**TASK:**
Only one stretch of the data below is wanted: the lines from the one with "def decCRab (k" through the one with "def dec0 (i", repeated exactly.

----------------

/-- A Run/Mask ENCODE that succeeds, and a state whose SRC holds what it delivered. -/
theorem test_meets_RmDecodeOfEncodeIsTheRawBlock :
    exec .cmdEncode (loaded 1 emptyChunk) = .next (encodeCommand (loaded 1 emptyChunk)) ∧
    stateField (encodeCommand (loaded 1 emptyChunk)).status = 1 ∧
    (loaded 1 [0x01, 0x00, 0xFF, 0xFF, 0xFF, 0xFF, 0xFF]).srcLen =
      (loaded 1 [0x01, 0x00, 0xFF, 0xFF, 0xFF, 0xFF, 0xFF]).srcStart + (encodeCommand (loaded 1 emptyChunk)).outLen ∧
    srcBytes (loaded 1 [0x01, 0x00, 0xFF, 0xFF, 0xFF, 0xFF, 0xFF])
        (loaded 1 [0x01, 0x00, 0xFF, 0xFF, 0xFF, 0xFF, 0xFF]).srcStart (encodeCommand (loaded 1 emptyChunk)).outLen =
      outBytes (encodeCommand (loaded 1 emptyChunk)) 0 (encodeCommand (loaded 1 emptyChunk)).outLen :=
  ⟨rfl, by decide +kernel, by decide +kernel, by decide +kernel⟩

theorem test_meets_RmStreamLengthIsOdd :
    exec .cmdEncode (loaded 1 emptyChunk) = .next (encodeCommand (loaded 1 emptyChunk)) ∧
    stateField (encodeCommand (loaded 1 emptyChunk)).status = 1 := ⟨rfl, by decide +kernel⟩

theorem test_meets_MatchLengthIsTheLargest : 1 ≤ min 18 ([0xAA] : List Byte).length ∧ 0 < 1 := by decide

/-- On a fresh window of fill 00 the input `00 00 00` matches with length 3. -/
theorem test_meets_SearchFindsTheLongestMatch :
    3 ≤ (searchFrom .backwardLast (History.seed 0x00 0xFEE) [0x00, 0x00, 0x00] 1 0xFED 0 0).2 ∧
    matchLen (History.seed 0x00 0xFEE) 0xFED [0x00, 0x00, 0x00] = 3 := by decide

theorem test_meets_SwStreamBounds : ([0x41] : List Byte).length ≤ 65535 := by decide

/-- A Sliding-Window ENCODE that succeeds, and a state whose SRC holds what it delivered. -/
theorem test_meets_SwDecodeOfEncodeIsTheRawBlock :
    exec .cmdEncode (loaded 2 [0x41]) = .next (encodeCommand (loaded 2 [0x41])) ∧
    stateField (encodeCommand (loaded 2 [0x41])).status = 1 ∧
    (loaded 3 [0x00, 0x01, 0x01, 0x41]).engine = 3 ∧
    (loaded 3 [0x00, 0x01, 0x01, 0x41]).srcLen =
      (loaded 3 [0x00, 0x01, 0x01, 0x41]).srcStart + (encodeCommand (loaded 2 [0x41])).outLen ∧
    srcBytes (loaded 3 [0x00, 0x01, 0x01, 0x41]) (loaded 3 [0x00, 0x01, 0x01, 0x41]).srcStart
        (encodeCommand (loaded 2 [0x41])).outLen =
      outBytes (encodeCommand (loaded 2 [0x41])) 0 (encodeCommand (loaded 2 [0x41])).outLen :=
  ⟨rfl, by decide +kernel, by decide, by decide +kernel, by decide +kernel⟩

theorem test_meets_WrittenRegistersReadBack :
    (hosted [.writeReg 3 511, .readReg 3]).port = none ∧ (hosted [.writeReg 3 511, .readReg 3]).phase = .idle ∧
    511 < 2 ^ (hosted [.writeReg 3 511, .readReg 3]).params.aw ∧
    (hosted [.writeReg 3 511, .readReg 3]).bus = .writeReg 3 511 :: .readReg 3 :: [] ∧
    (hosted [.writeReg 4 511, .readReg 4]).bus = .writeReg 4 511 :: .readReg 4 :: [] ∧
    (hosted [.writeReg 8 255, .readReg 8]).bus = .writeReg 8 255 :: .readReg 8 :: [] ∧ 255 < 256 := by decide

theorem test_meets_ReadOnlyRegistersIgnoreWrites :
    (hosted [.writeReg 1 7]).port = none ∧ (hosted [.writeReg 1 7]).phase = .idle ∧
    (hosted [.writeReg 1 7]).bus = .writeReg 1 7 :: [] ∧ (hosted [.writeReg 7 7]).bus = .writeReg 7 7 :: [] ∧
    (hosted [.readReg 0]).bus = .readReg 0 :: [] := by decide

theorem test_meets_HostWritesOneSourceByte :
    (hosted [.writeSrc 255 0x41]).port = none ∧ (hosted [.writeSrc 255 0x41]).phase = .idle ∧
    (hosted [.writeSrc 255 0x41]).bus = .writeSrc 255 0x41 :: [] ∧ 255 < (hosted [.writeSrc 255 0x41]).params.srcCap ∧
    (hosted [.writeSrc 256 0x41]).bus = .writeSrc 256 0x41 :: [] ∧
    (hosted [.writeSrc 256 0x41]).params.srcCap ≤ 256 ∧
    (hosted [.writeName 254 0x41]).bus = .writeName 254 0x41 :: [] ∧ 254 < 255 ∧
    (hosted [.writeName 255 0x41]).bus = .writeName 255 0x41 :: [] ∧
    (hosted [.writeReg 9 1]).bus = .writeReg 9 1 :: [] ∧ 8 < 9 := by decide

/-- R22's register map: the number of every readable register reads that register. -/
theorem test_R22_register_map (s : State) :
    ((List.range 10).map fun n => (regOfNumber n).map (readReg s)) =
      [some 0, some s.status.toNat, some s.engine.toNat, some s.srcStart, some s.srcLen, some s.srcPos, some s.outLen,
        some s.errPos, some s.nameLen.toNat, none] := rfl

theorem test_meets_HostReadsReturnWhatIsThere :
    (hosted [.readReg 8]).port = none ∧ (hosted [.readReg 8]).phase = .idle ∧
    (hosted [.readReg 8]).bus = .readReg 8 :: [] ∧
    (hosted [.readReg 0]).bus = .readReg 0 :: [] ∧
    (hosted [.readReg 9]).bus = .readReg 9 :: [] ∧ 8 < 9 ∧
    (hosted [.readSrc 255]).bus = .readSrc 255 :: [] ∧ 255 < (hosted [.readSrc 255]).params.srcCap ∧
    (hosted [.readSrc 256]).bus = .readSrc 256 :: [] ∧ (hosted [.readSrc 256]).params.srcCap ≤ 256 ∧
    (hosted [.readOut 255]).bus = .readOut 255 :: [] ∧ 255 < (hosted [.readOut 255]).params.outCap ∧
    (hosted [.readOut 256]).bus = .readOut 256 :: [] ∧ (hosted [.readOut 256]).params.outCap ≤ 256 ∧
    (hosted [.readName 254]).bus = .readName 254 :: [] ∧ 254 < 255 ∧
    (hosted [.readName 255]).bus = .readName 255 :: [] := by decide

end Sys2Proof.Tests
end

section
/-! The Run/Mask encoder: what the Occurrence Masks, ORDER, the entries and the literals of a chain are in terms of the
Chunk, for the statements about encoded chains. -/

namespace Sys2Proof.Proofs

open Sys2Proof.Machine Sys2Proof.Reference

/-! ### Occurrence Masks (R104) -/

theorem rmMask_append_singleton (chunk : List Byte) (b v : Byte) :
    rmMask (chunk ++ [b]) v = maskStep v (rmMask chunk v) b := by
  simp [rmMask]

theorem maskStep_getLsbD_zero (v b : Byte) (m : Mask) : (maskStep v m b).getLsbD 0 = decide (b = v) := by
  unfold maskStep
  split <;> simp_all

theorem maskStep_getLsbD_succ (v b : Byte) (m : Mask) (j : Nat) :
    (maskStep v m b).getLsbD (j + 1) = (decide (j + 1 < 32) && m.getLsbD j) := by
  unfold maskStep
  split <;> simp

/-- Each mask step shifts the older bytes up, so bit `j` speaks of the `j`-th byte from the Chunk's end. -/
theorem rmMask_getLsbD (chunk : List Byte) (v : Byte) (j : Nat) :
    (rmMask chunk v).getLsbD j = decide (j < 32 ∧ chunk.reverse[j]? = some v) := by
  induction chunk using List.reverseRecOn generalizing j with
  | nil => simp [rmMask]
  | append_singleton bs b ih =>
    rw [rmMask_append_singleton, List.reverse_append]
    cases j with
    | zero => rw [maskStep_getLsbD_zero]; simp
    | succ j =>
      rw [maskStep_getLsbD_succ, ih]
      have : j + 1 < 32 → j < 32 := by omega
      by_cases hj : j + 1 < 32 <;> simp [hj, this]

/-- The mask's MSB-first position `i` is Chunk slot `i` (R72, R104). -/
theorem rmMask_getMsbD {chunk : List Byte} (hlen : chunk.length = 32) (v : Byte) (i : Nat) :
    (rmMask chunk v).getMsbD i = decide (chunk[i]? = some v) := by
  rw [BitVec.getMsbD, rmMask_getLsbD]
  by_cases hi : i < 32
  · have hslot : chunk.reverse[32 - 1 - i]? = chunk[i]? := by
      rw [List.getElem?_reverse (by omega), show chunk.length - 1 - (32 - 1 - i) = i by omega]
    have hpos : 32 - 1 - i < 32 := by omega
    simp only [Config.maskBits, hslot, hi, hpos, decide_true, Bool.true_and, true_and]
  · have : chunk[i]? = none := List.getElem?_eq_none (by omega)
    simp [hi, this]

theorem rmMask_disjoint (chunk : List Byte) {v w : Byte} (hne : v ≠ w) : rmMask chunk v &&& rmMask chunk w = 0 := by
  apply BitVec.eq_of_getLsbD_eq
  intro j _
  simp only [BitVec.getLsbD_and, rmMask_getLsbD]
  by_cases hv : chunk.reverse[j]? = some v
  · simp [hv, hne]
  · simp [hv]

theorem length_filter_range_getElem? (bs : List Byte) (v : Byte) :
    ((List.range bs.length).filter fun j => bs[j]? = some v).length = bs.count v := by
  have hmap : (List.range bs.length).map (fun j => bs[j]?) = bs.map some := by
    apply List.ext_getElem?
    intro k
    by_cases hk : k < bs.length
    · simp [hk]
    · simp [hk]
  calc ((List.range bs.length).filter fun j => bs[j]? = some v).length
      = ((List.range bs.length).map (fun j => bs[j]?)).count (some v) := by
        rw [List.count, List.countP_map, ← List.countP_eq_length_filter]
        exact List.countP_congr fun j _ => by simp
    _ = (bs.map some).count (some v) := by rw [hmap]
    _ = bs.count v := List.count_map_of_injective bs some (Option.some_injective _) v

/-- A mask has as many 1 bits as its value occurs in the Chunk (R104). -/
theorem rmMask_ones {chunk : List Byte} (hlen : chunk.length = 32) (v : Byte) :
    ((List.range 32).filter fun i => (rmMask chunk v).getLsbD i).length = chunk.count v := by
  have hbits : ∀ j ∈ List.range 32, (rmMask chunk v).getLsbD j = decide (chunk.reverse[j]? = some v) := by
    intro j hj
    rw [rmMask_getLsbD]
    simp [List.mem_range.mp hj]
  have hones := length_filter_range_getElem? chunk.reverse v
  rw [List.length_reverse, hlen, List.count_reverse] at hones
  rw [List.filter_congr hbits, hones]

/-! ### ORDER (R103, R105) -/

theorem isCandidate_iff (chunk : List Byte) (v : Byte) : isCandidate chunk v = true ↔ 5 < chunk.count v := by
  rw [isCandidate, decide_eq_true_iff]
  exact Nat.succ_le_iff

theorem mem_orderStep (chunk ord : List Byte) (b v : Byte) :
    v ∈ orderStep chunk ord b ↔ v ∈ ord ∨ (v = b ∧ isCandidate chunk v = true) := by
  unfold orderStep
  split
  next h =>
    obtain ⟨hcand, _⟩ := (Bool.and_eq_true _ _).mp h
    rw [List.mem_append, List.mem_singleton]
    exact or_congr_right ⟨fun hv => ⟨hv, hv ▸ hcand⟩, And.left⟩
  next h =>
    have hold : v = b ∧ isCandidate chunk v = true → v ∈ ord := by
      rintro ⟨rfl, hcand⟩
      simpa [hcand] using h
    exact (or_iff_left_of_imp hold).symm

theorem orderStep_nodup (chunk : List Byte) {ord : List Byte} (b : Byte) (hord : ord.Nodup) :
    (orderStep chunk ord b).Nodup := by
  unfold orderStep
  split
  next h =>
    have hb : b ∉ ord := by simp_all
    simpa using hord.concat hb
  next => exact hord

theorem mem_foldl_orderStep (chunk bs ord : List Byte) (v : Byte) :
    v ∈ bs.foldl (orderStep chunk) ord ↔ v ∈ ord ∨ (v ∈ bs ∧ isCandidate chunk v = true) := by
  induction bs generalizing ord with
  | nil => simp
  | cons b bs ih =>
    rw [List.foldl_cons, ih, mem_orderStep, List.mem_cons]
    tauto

----------------

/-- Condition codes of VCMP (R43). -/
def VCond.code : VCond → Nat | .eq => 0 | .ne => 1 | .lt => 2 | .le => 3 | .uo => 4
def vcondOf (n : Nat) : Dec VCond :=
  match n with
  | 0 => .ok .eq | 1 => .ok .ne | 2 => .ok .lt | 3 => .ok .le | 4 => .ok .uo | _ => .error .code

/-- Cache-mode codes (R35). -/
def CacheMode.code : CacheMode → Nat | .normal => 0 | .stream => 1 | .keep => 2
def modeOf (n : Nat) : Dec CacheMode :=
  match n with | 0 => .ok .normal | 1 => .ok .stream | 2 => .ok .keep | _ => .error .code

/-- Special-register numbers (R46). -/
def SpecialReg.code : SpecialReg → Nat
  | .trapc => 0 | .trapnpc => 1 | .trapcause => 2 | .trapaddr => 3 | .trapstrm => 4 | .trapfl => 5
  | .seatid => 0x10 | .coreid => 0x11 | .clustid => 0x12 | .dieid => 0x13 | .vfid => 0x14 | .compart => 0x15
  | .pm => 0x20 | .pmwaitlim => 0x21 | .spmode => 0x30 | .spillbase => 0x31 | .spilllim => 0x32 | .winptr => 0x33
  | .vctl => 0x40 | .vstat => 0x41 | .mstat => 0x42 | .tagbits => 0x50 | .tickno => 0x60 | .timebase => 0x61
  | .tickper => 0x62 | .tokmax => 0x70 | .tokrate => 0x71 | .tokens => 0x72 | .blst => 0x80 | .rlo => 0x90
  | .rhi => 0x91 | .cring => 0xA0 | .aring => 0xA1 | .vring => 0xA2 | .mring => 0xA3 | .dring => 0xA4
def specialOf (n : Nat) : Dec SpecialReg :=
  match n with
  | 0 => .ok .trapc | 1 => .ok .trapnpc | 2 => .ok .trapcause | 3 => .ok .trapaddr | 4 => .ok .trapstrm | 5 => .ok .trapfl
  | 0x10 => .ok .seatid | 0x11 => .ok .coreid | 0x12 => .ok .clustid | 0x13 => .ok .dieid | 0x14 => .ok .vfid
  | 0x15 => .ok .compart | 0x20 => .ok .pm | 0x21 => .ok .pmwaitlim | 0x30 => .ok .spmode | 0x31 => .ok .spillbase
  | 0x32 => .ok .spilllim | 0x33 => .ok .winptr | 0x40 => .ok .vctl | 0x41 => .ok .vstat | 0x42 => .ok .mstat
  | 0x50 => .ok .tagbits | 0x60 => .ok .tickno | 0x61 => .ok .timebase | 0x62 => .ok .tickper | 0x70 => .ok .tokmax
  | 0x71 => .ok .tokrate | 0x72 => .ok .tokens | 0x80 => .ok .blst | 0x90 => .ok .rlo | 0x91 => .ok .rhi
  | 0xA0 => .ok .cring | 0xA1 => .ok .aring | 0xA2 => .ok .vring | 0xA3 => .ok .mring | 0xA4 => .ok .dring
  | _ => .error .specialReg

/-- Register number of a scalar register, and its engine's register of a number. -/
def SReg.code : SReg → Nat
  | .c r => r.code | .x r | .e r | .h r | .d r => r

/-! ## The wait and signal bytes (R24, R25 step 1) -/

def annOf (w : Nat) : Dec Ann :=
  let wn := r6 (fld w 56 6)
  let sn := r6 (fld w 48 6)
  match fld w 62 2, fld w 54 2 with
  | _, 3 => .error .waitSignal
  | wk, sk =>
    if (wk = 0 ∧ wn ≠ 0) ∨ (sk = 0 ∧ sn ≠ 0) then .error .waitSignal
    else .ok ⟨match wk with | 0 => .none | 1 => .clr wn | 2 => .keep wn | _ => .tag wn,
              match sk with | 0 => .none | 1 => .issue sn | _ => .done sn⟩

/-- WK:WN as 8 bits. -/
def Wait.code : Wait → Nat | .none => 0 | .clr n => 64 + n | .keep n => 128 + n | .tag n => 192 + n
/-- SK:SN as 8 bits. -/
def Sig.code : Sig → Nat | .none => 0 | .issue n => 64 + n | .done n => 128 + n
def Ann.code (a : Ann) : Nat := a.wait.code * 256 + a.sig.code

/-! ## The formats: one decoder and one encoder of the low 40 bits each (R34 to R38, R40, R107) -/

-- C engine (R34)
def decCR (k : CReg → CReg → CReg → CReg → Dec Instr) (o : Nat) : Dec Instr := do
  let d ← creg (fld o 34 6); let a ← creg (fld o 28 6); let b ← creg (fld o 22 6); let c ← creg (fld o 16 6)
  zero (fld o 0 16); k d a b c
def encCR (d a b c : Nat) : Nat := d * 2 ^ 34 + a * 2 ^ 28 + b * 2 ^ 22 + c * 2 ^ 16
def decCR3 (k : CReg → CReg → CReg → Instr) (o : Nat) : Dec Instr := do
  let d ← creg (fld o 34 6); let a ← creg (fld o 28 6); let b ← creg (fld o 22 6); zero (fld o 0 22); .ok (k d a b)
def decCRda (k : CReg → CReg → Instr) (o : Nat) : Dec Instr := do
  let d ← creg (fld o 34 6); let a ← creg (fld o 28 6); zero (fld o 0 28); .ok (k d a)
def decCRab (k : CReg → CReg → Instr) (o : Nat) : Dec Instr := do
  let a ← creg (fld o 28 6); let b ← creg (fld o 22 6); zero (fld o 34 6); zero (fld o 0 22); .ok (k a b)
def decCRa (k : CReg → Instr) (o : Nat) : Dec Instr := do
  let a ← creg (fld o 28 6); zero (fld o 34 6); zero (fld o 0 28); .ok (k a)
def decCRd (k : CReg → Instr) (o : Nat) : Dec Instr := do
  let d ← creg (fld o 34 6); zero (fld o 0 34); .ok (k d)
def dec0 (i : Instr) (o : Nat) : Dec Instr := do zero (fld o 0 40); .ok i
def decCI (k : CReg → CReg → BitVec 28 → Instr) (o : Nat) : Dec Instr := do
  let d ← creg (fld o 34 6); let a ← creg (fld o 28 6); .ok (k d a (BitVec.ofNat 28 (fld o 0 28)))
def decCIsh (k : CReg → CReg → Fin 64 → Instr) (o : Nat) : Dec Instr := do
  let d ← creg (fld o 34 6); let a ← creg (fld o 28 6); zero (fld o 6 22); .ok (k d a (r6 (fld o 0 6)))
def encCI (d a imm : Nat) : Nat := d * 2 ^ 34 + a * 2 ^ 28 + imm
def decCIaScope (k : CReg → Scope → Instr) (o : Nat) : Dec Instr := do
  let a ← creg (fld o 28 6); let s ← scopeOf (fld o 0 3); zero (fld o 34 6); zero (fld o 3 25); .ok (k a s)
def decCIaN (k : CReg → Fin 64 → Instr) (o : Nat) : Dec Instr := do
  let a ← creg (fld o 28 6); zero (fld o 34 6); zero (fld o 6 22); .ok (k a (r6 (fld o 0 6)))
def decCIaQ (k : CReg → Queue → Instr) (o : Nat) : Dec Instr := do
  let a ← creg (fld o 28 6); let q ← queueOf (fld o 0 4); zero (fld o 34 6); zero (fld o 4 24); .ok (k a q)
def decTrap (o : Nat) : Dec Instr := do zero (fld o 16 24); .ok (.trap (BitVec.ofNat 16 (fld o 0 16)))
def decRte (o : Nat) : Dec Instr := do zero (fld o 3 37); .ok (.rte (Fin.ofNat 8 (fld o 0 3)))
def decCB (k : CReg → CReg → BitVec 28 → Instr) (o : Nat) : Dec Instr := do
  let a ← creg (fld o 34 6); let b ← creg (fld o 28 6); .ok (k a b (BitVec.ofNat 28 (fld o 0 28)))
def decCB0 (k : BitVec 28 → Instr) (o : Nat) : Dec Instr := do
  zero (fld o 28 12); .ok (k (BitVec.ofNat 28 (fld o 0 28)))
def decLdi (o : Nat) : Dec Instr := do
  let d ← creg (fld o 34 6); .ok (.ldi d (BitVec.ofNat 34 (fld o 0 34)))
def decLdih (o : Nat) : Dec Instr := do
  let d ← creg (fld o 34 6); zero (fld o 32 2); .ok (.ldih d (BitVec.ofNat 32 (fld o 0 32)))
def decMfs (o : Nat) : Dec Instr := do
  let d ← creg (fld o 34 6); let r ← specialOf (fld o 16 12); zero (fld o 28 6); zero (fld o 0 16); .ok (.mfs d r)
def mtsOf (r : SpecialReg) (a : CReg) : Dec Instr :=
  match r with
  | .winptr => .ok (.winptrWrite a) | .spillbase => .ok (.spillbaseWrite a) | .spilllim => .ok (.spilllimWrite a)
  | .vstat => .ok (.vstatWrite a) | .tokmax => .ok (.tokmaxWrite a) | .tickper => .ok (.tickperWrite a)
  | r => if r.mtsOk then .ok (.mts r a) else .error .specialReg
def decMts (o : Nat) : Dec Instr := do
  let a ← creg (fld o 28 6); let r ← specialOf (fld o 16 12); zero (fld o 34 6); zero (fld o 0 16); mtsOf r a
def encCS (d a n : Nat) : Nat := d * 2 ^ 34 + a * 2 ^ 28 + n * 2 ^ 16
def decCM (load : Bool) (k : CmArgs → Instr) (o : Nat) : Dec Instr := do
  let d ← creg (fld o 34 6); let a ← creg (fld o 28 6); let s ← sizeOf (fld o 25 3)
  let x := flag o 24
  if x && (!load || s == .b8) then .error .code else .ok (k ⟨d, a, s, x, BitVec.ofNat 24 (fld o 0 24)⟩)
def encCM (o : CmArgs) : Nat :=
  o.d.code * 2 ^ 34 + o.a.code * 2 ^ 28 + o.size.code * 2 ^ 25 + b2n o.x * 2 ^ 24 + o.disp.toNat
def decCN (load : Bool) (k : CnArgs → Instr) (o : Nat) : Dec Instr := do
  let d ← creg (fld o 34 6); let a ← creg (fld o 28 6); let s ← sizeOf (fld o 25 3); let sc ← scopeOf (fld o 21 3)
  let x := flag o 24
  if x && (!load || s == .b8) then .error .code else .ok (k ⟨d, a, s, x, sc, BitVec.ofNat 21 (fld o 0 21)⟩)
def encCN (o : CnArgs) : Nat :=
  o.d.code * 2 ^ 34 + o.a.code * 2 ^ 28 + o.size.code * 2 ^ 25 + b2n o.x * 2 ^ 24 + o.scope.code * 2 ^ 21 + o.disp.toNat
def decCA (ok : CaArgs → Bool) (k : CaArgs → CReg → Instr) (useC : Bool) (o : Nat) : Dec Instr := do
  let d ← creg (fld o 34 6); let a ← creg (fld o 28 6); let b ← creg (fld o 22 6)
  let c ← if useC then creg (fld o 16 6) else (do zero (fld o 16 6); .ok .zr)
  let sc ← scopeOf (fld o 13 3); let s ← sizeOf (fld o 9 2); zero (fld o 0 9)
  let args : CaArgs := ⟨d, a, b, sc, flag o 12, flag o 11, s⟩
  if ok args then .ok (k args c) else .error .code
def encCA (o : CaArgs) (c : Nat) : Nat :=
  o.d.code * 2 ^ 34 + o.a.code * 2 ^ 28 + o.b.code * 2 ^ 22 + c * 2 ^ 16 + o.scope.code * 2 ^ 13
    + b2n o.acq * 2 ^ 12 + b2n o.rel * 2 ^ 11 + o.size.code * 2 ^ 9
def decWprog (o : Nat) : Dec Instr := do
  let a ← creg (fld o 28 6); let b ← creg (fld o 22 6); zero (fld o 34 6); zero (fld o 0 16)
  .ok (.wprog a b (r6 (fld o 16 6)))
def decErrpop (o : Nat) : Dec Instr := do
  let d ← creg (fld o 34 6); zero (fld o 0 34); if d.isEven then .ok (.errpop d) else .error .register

----------------

**WRITTEN RESPONSE:**
def decCRab (k : CReg → CReg → Instr) (o : Nat) : Dec Instr := do
  let a ← creg (fld o 28 6); let b ← creg (fld o 22 6); zero (fld o 34 6); zero (fld o 0 22); .ok (k a b)
def decCRa (k : CReg → Instr) (o : Nat) : Dec Instr := do
  let a ← creg (fld o 28 6); zero (fld o 34 6); zero (fld o 0 28); .ok (k a)
def decCRd (k : CReg → Instr) (o : Nat) : Dec Instr := do
  let d ← creg (fld o 34 6); zero (fld o 0 34); .ok (k d)
def dec0 (i : Instr) (o : Nat) : Dec Instr := do zero (fld o 0 40); .ok i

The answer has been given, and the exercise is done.